Provided data:

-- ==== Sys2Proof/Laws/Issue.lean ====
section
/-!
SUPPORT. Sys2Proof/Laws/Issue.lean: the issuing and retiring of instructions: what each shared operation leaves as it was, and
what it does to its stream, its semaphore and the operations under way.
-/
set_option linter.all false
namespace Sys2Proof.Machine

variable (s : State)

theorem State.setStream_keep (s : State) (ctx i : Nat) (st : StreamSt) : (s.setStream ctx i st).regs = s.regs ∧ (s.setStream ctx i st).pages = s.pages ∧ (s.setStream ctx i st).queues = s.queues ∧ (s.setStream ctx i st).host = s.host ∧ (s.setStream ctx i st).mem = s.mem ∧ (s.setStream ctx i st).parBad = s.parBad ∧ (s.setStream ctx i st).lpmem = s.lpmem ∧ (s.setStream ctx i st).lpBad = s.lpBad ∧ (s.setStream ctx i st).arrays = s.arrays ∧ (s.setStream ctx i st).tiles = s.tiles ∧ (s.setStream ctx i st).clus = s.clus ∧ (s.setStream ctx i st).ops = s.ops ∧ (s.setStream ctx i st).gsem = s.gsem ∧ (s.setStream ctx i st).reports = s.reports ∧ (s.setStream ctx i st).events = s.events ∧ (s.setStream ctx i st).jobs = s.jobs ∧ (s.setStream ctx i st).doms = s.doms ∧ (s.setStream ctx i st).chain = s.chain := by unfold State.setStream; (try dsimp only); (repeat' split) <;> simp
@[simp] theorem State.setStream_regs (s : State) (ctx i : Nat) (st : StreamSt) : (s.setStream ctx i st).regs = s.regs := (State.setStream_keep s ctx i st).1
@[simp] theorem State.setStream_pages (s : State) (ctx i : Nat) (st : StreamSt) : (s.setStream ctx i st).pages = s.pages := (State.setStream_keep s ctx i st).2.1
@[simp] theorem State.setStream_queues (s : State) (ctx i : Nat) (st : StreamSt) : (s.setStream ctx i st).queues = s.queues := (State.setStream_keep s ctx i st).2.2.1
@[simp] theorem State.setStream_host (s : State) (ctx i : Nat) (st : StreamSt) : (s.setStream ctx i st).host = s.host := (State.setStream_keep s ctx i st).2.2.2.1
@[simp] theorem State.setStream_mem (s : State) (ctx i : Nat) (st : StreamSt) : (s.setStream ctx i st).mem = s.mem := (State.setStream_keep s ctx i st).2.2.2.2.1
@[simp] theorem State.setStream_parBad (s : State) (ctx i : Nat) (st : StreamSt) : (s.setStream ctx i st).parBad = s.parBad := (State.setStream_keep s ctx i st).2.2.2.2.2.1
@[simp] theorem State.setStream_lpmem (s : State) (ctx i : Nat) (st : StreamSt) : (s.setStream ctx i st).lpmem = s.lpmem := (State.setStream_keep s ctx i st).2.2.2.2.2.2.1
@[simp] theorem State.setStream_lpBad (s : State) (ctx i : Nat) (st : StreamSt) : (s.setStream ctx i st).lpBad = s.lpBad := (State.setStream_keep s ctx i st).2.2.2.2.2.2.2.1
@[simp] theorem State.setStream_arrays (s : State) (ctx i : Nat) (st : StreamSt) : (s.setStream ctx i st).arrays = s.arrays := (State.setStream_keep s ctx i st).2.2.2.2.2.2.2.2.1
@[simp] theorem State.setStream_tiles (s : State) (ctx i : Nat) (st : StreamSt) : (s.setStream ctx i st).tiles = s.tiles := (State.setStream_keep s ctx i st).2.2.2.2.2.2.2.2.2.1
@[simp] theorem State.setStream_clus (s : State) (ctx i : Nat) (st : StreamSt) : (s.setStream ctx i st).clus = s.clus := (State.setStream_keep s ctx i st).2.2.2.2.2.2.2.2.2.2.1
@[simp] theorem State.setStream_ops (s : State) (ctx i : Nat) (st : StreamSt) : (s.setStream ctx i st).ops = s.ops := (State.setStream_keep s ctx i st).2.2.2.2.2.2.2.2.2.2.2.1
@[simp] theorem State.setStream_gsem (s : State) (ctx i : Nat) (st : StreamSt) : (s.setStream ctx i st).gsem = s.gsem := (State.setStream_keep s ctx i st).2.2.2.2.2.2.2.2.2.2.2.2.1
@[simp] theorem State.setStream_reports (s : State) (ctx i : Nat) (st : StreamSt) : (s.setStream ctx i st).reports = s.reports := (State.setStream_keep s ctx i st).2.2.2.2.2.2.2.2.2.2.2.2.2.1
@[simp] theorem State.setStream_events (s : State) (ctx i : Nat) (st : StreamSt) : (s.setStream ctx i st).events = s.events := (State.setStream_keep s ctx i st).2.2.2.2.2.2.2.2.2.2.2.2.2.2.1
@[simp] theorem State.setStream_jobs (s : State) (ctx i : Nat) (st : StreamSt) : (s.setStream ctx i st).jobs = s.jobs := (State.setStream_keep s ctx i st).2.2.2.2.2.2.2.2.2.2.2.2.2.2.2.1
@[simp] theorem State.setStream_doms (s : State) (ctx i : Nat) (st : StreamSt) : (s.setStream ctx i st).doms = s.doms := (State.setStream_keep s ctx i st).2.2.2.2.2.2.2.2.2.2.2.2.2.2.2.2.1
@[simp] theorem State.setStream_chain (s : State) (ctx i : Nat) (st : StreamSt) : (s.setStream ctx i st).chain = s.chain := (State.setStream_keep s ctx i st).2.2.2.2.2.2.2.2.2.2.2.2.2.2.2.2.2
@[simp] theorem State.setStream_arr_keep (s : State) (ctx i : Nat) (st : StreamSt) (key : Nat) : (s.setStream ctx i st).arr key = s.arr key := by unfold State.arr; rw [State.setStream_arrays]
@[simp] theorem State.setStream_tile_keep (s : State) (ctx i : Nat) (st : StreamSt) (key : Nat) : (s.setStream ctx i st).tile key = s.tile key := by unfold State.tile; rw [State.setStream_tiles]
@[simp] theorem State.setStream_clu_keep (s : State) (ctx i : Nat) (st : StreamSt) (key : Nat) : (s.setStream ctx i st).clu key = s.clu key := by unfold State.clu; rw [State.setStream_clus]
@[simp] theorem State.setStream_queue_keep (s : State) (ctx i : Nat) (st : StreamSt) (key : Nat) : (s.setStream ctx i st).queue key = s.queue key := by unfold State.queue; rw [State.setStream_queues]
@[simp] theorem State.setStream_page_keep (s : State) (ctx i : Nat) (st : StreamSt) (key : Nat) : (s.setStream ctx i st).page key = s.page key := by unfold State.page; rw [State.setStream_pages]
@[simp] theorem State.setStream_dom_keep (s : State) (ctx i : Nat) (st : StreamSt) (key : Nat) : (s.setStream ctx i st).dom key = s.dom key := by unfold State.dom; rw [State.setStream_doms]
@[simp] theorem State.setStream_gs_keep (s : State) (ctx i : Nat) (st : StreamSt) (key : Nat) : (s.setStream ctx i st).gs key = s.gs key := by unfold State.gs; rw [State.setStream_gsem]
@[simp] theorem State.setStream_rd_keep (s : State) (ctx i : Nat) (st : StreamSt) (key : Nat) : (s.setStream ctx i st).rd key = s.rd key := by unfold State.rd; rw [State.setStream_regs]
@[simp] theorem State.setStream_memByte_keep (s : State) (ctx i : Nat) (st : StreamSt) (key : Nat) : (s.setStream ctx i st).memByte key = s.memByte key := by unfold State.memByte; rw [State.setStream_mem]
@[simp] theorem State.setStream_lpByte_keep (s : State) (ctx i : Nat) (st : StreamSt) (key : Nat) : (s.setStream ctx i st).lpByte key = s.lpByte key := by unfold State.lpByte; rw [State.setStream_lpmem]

To do:
Reproduce the entries above in full, exactly as they read.

Solution to the exercise:
-- ==== Sys2Proof/Laws/Issue.lean ====
section
/-!
SUPPORT. Sys2Proof/Laws/Issue.lean: the issuing and retiring of instructions: what each shared operation leaves as it was, and
what it does to its stream, its semaphore and the operations under way.
-/
set_option linter.all false
namespace Sys2Proof.Machine

variable (s : State)

theorem State.setStream_keep (s : State) (ctx i : Nat) (st : StreamSt) : (s.setStream ctx i st).regs = s.regs ∧ (s.setStream ctx i st).pages = s.pages ∧ (s.setStream ctx i st).queues = s.queues ∧ (s.setStream ctx i st).host = s.host ∧ (s.setStream ctx i st).mem = s.mem ∧ (s.setStream ctx i st).parBad = s.parBad ∧ (s.setStream ctx i st).lpmem = s.lpmem ∧ (s.setStream ctx i st).lpBad = s.lpBad ∧ (s.setStream ctx i st).arrays = s.arrays ∧ (s.setStream ctx i st).tiles = s.tiles ∧ (s.setStream ctx i st).clus = s.clus ∧ (s.setStream ctx i st).ops = s.ops ∧ (s.setStream ctx i st).gsem = s.gsem ∧ (s.setStream ctx i st).reports = s.reports ∧ (s.setStream ctx i st).events = s.events ∧ (s.setStream ctx i st).jobs = s.jobs ∧ (s.setStream ctx i st).doms = s.doms ∧ (s.setStream ctx i st).chain = s.chain := by unfold State.setStream; (try dsimp only); (repeat' split) <;> simp
@[simp] theorem State.setStream_regs (s : State) (ctx i : Nat) (st : StreamSt) : (s.setStream ctx i st).regs = s.regs := (State.setStream_keep s ctx i st).1
@[simp] theorem State.setStream_pages (s : State) (ctx i : Nat) (st : StreamSt) : (s.setStream ctx i st).pages = s.pages := (State.setStream_keep s ctx i st).2.1
@[simp] theorem State.setStream_queues (s : State) (ctx i : Nat) (st : StreamSt) : (s.setStream ctx i st).queues = s.queues := (State.setStream_keep s ctx i st).2.2.1
@[simp] theorem State.setStream_host (s : State) (ctx i : Nat) (st : StreamSt) : (s.setStream ctx i st).host = s.host := (State.setStream_keep s ctx i st).2.2.2.1
@[simp] theorem State.setStream_mem (s : State) (ctx i : Nat) (st : StreamSt) : (s.setStream ctx i st).mem = s.mem := (State.setStream_keep s ctx i st).2.2.2.2.1
@[simp] theorem State.setStream_parBad (s : State) (ctx i : Nat) (st : StreamSt) : (s.setStream ctx i st).parBad = s.parBad := (State.setStream_keep s ctx i st).2.2.2.2.2.1
@[simp] theorem State.setStream_lpmem (s : State) (ctx i : Nat) (st : StreamSt) : (s.setStream ctx i st).lpmem = s.lpmem := (State.setStream_keep s ctx i st).2.2.2.2.2.2.1
@[simp] theorem State.setStream_lpBad (s : State) (ctx i : Nat) (st : StreamSt) : (s.setStream ctx i st).lpBad = s.lpBad := (State.setStream_keep s ctx i st).2.2.2.2.2.2.2.1
@[simp] theorem State.setStream_arrays (s : State) (ctx i : Nat) (st : StreamSt) : (s.setStream ctx i st).arrays = s.arrays := (State.setStream_keep s ctx i st).2.2.2.2.2.2.2.2.1
@[simp] theorem State.setStream_tiles (s : State) (ctx i : Nat) (st : StreamSt) : (s.setStream ctx i st).tiles = s.tiles := (State.setStream_keep s ctx i st).2.2.2.2.2.2.2.2.2.1
@[simp] theorem State.setStream_clus (s : State) (ctx i : Nat) (st : StreamSt) : (s.setStream ctx i st).clus = s.clus := (State.setStream_keep s ctx i st).2.2.2.2.2.2.2.2.2.2.1
@[simp] theorem State.setStream_ops (s : State) (ctx i : Nat) (st : StreamSt) : (s.setStream ctx i st).ops = s.ops := (State.setStream_keep s ctx i st).2.2.2.2.2.2.2.2.2.2.2.1
@[simp] theorem State.setStream_gsem (s : State) (ctx i : Nat) (st : StreamSt) : (s.setStream ctx i st).gsem = s.gsem := (State.setStream_keep s ctx i st).2.2.2.2.2.2.2.2.2.2.2.2.1
@[simp] theorem State.setStream_reports (s : State) (ctx i : Nat) (st : StreamSt) : (s.setStream ctx i st).reports = s.reports := (State.setStream_keep s ctx i st).2.2.2.2.2.2.2.2.2.2.2.2.2.1
@[simp] theorem State.setStream_events (s : State) (ctx i : Nat) (st : StreamSt) : (s.setStream ctx i st).events = s.events := (State.setStream_keep s ctx i st).2.2.2.2.2.2.2.2.2.2.2.2.2.2.1
@[simp] theorem State.setStream_jobs (s : State) (ctx i : Nat) (st : StreamSt) : (s.setStream ctx i st).jobs = s.jobs := (State.setStream_keep s ctx i st).2.2.2.2.2.2.2.2.2.2.2.2.2.2.2.1
@[simp] theorem State.setStream_doms (s : State) (ctx i : Nat) (st : StreamSt) : (s.setStream ctx i st).doms = s.doms := (State.setStream_keep s ctx i st).2.2.2.2.2.2.2.2.2.2.2.2.2.2.2.2.1
@[simp] theorem State.setStream_chain (s : State) (ctx i : Nat) (st : StreamSt) : (s.setStream ctx i st).chain = s.chain := (State.setStream_keep s ctx i st).2.2.2.2.2.2.2.2.2.2.2.2.2.2.2.2.2
@[simp] theorem State.setStream_arr_keep (s : State) (ctx i : Nat) (st : StreamSt) (key : Nat) : (s.setStream ctx i st).arr key = s.arr key := by unfold State.arr; rw [State.setStream_arrays]
@[simp] theorem State.setStream_tile_keep (s : State) (ctx i : Nat) (st : StreamSt) (key : Nat) : (s.setStream ctx i st).tile key = s.tile key := by unfold State.tile; rw [State.setStream_tiles]
@[simp] theorem State.setStream_clu_keep (s : State) (ctx i : Nat) (st : StreamSt) (key : Nat) : (s.setStream ctx i st).clu key = s.clu key := by unfold State.clu; rw [State.setStream_clus]
@[simp] theorem State.setStream_queue_keep (s : State) (ctx i : Nat) (st : StreamSt) (key : Nat) : (s.setStream ctx i st).queue key = s.queue key := by unfold State.queue; rw [State.setStream_queues]
@[simp] theorem State.setStream_page_keep (s : State) (ctx i : Nat) (st : StreamSt) (key : Nat) : (s.setStream ctx i st).page key = s.page key := by unfold State.page; rw [State.setStream_pages]
@[simp] theorem State.setStream_dom_keep (s : State) (ctx i : Nat) (st : StreamSt) (key : Nat) : (s.setStream ctx i st).dom key = s.dom key := by unfold State.dom; rw [State.setStream_doms]
@[simp] theorem State.setStream_gs_keep (s : State) (ctx i : Nat) (st : StreamSt) (key : Nat) : (s.setStream ctx i st).gs key = s.gs key := by unfold State.gs; rw [State.setStream_gsem]
@[simp] theorem State.setStream_rd_keep (s : State) (ctx i : Nat) (st : StreamSt) (key : Nat) : (s.setStream ctx i st).rd key = s.rd key := by unfold State.rd; rw [State.setStream_regs]
@[simp] theorem State.setStream_memByte_keep (s : State) (ctx i : Nat) (st : StreamSt) (key : Nat) : (s.setStream ctx i st).memByte key = s.memByte key := by unfold State.memByte; rw [State.setStream_mem]
@[simp] theorem State.setStream_lpByte_keep (s : State) (ctx i : Nat) (st : StreamSt) (key : Nat) : (s.setStream ctx i st).lpByte key = s.lpByte key := by unfold State.lpByte; rw [State.setStream_lpmem]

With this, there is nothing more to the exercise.